#### [Exercise objective]
For every line in the records below that holds "register", make a copy.

►

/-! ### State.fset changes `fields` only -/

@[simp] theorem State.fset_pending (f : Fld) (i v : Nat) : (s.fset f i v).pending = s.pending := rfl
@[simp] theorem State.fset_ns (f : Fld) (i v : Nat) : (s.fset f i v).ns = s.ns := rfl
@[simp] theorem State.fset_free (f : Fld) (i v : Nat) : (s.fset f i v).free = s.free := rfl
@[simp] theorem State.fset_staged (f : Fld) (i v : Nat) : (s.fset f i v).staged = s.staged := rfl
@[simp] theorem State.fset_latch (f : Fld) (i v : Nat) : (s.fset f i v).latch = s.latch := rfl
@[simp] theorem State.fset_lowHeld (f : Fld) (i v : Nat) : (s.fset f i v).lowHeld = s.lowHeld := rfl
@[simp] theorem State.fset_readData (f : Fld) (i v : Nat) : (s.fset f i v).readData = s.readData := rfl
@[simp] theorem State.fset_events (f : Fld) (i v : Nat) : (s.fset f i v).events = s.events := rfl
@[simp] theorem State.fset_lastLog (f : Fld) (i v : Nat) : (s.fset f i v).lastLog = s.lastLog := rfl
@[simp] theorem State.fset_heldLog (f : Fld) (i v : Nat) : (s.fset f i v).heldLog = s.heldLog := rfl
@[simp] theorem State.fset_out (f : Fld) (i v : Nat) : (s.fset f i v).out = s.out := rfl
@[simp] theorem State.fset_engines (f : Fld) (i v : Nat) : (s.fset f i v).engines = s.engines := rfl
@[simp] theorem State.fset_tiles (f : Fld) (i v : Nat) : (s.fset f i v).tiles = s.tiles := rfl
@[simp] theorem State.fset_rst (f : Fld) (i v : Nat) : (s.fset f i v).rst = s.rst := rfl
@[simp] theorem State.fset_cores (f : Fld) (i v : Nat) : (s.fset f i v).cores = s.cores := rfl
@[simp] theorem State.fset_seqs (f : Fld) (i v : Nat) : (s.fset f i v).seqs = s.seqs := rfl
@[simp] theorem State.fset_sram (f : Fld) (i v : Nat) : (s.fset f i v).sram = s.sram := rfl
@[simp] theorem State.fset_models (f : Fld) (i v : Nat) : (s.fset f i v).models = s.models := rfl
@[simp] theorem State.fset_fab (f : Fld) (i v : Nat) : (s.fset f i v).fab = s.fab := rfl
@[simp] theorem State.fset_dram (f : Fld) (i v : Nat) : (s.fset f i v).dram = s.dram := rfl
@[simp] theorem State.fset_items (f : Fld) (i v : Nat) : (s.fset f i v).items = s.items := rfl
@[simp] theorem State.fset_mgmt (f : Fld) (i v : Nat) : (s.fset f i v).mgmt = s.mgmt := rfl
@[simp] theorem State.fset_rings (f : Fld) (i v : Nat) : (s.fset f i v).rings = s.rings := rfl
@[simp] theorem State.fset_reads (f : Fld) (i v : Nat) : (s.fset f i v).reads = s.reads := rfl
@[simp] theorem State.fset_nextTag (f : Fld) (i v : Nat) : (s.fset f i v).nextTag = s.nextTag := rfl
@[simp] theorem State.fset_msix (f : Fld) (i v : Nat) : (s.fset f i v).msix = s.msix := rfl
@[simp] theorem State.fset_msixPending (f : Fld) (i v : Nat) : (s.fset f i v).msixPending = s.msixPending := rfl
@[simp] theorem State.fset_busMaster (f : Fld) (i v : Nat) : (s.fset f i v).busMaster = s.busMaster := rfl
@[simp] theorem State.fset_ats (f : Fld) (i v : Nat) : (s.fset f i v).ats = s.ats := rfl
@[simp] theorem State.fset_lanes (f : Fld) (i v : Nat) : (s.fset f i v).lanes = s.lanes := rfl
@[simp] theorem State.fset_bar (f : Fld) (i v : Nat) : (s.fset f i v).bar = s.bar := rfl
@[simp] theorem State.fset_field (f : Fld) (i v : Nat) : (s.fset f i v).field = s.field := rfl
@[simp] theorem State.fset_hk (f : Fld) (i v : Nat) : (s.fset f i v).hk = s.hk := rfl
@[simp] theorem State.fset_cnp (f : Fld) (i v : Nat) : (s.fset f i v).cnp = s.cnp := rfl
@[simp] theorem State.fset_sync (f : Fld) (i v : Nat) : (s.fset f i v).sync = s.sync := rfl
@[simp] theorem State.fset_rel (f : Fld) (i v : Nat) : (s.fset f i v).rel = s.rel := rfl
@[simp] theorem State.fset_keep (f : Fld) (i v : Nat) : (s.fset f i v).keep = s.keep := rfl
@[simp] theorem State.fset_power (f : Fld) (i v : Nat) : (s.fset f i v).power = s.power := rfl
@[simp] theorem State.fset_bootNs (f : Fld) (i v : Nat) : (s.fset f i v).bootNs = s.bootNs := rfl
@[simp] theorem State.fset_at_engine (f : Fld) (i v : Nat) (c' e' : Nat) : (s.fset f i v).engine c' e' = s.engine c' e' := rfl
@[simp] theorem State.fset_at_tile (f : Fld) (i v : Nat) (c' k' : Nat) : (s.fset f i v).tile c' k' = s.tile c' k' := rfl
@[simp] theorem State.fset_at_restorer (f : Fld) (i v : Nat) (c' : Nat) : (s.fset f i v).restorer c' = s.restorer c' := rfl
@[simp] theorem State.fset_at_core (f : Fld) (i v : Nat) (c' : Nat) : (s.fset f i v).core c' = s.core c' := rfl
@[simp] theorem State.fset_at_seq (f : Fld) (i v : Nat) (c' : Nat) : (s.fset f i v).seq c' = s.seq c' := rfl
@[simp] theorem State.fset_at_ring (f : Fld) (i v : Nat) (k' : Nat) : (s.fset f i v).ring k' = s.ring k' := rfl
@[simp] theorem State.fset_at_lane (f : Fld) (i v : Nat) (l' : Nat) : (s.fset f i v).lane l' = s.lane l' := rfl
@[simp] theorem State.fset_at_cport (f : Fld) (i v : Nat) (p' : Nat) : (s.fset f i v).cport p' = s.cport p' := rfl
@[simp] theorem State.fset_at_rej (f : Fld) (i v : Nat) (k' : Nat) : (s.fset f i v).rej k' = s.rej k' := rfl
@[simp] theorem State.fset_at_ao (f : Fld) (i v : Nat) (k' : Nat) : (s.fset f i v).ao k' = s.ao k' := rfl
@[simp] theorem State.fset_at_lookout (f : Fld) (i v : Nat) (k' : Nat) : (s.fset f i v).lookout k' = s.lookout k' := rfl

◄
►

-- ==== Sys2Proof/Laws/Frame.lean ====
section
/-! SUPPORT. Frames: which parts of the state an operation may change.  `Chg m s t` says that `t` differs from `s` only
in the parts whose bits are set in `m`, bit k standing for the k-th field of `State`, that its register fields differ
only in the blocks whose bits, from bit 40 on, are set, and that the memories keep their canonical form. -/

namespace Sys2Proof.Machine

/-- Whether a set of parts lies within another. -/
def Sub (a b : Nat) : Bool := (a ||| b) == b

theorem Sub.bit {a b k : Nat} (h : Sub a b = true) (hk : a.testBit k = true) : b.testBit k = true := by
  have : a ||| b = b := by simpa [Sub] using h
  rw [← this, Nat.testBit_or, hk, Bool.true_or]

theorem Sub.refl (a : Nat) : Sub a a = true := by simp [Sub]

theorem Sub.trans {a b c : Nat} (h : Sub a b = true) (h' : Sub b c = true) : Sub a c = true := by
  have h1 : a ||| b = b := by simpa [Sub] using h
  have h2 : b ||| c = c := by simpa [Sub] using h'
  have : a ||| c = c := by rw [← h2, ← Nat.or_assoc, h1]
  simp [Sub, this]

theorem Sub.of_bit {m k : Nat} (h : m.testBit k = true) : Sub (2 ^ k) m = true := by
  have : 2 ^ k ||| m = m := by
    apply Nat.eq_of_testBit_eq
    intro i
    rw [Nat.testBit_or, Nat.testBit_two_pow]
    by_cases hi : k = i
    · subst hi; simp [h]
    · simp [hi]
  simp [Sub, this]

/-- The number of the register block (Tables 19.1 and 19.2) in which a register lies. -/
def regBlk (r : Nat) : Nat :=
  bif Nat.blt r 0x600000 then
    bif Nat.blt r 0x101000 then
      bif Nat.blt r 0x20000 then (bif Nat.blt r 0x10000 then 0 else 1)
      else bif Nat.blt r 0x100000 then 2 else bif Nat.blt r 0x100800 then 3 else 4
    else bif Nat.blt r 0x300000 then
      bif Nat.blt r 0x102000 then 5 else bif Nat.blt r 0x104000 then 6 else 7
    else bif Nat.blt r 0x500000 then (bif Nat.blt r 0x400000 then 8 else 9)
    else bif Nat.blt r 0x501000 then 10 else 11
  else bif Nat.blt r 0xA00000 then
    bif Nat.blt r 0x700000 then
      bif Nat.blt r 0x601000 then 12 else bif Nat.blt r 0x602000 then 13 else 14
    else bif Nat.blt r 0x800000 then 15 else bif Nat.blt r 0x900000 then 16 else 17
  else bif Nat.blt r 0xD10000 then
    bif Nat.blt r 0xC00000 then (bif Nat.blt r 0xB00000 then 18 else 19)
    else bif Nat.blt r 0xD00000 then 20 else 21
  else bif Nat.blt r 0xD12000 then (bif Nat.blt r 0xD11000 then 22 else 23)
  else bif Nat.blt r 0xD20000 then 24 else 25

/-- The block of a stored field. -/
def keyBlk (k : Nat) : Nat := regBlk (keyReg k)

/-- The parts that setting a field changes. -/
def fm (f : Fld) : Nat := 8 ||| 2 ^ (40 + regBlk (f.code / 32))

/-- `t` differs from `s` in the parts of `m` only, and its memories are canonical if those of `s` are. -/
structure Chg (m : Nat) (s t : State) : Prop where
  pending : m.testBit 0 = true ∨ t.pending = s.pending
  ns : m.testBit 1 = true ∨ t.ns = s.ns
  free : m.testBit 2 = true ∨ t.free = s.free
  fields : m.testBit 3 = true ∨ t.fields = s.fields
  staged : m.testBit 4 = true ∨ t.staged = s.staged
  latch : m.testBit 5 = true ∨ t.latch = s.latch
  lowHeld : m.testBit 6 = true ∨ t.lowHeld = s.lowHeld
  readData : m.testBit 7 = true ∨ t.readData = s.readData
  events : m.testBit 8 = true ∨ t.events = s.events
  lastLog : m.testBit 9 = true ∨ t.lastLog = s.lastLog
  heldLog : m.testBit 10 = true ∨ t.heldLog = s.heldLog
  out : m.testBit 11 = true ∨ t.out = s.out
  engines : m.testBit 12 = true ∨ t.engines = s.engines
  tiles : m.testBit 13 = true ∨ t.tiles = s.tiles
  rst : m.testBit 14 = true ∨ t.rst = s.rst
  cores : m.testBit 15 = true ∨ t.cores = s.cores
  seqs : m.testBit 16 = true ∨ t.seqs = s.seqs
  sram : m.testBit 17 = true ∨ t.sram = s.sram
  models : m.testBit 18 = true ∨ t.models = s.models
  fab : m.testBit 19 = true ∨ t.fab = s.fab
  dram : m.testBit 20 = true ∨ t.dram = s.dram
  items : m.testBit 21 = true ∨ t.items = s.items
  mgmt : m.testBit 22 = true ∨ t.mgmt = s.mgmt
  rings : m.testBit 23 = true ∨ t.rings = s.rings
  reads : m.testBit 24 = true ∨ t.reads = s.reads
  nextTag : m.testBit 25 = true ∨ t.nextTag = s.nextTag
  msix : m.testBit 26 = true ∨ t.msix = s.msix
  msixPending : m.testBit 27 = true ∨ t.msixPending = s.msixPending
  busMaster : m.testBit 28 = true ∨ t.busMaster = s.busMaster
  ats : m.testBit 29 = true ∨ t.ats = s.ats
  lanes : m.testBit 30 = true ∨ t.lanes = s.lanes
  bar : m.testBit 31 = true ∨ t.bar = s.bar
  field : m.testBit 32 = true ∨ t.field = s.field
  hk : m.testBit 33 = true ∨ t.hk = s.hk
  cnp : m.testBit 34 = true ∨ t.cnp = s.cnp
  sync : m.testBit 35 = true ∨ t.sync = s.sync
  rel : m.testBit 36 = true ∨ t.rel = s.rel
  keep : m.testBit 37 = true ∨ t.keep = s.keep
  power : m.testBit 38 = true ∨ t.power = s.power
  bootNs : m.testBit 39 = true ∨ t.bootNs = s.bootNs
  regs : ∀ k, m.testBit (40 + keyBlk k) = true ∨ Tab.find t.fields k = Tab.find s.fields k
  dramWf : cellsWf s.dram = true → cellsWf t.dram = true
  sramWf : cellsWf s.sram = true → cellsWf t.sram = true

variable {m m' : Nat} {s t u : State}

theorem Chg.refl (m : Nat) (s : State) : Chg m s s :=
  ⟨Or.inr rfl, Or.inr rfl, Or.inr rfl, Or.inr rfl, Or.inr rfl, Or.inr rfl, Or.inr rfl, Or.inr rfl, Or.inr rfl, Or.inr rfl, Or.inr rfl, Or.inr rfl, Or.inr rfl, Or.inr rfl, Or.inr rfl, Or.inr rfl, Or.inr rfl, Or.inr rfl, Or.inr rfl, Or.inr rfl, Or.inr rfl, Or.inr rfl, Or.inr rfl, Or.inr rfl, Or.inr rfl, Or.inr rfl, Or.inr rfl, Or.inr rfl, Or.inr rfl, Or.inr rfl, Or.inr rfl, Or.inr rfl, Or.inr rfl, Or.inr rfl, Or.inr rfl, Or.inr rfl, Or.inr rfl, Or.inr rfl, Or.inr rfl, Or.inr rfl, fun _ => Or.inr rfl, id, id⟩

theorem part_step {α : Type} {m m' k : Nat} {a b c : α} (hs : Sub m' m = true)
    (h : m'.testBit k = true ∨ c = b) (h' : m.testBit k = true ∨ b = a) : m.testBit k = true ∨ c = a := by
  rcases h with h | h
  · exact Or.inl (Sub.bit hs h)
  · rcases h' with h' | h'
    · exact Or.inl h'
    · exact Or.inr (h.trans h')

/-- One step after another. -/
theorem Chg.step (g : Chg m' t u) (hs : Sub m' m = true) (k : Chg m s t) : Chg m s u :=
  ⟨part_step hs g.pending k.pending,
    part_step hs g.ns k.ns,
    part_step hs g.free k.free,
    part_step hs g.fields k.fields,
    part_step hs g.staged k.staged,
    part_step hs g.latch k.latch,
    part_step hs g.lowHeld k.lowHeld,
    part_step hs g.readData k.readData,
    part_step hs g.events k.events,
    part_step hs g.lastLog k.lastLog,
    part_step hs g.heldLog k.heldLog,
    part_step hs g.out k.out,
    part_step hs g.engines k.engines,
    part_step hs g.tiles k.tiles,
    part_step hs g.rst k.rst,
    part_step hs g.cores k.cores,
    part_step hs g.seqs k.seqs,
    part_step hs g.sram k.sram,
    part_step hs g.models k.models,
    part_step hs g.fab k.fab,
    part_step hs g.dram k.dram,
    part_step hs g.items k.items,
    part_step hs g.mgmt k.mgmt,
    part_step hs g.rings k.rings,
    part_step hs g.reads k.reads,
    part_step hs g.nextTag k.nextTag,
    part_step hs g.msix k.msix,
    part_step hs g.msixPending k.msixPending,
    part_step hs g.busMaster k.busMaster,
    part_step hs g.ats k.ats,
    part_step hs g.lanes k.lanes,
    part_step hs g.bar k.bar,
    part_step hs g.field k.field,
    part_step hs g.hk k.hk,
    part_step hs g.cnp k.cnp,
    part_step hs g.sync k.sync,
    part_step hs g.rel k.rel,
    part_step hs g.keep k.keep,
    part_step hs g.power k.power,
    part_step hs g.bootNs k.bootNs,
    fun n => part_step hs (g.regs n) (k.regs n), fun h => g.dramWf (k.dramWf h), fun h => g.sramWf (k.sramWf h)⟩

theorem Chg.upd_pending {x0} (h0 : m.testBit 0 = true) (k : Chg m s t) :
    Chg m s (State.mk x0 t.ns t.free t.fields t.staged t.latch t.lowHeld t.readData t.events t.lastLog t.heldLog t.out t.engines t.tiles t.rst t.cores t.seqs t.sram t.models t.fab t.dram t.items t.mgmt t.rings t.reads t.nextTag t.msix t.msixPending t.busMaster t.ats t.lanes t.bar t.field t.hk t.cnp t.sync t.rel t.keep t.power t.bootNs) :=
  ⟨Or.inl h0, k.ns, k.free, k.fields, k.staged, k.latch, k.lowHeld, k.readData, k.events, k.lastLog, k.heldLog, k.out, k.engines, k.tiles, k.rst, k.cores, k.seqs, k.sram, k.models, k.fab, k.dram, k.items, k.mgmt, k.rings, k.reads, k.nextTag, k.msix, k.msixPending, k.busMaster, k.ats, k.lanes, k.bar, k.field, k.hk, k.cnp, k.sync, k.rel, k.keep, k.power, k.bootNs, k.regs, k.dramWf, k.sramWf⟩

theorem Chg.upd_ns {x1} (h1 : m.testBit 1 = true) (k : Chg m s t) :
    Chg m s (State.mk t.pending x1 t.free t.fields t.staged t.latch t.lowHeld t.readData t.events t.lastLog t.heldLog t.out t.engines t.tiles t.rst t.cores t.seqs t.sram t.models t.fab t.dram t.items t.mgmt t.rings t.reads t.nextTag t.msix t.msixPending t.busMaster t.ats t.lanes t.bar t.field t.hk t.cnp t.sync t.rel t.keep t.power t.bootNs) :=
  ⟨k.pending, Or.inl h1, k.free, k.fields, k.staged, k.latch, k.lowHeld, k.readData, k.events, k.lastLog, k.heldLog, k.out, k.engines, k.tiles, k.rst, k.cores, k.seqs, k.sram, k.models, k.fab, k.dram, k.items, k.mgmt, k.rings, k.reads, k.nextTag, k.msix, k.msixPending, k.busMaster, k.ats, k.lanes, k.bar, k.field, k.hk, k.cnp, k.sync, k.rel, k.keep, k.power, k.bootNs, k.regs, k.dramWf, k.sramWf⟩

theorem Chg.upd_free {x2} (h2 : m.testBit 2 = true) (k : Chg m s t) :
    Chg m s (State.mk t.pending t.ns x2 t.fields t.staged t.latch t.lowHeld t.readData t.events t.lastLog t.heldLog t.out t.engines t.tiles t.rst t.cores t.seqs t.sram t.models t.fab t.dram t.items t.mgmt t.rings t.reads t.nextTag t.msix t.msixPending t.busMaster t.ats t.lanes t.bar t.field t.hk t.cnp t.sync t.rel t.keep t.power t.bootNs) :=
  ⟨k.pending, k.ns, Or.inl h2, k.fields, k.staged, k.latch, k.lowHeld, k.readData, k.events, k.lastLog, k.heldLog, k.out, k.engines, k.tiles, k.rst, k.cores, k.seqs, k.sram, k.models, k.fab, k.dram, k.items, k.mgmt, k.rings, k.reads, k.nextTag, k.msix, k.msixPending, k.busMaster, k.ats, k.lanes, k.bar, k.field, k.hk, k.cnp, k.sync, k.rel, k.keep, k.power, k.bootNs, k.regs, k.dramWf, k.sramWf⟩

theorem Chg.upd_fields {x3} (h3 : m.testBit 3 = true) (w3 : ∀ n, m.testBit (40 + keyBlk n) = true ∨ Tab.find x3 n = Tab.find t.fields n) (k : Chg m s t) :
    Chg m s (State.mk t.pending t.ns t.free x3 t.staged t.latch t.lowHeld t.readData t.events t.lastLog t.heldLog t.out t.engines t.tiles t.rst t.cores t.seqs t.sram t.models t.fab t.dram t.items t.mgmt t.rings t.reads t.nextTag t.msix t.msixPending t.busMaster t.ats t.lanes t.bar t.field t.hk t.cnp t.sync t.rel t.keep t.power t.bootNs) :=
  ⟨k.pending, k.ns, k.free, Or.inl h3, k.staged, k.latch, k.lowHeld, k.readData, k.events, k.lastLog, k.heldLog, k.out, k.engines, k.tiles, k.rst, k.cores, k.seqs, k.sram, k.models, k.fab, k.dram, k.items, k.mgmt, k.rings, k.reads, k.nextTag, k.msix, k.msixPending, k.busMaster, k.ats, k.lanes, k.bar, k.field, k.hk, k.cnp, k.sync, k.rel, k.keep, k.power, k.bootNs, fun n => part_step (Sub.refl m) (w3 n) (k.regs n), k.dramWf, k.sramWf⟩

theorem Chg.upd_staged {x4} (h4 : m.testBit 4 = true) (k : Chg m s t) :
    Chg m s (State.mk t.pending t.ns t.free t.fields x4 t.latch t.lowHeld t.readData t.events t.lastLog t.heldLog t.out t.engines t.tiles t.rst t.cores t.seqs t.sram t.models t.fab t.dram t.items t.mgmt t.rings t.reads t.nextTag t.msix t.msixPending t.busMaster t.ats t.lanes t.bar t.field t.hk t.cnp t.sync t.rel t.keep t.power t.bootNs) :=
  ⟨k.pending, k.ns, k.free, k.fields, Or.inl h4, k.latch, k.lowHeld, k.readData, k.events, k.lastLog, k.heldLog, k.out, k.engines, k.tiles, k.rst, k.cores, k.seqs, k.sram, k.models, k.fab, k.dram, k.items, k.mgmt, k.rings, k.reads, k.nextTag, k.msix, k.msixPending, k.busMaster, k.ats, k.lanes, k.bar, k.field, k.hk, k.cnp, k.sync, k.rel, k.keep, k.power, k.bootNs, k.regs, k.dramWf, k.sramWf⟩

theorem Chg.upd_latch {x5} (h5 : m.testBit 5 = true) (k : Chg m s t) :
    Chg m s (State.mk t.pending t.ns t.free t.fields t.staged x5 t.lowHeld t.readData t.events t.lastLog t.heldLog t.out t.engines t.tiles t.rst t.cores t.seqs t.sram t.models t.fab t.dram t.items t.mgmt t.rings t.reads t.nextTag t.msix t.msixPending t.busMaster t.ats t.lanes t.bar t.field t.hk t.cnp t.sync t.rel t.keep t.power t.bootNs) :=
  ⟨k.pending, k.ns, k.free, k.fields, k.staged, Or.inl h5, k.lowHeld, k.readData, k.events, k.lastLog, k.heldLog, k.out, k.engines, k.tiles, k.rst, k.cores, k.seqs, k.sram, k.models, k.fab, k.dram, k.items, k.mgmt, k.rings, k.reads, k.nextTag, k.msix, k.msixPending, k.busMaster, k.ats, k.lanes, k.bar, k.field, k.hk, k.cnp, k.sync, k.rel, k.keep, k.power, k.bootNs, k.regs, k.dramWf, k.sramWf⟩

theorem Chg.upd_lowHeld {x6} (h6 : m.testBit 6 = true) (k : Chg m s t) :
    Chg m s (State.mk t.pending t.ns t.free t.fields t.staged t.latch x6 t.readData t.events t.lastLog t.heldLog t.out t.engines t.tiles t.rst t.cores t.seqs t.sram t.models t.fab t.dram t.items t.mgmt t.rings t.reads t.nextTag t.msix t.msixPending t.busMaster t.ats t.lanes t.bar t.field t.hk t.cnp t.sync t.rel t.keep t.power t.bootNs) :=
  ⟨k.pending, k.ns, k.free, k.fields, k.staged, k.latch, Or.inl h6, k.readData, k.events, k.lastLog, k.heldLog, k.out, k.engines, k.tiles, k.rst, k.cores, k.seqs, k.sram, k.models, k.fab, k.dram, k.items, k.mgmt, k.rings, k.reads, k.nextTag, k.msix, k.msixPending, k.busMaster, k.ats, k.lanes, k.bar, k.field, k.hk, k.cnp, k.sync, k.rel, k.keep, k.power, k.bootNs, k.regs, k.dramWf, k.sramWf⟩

◄

#### [Output of the exercise]
in the parts whose bits are set in `m`, bit k standing for the k-th field of `State`, that its register fields differ
/-- The number of the register block (Tables 19.1 and 19.2) in which a register lies. -/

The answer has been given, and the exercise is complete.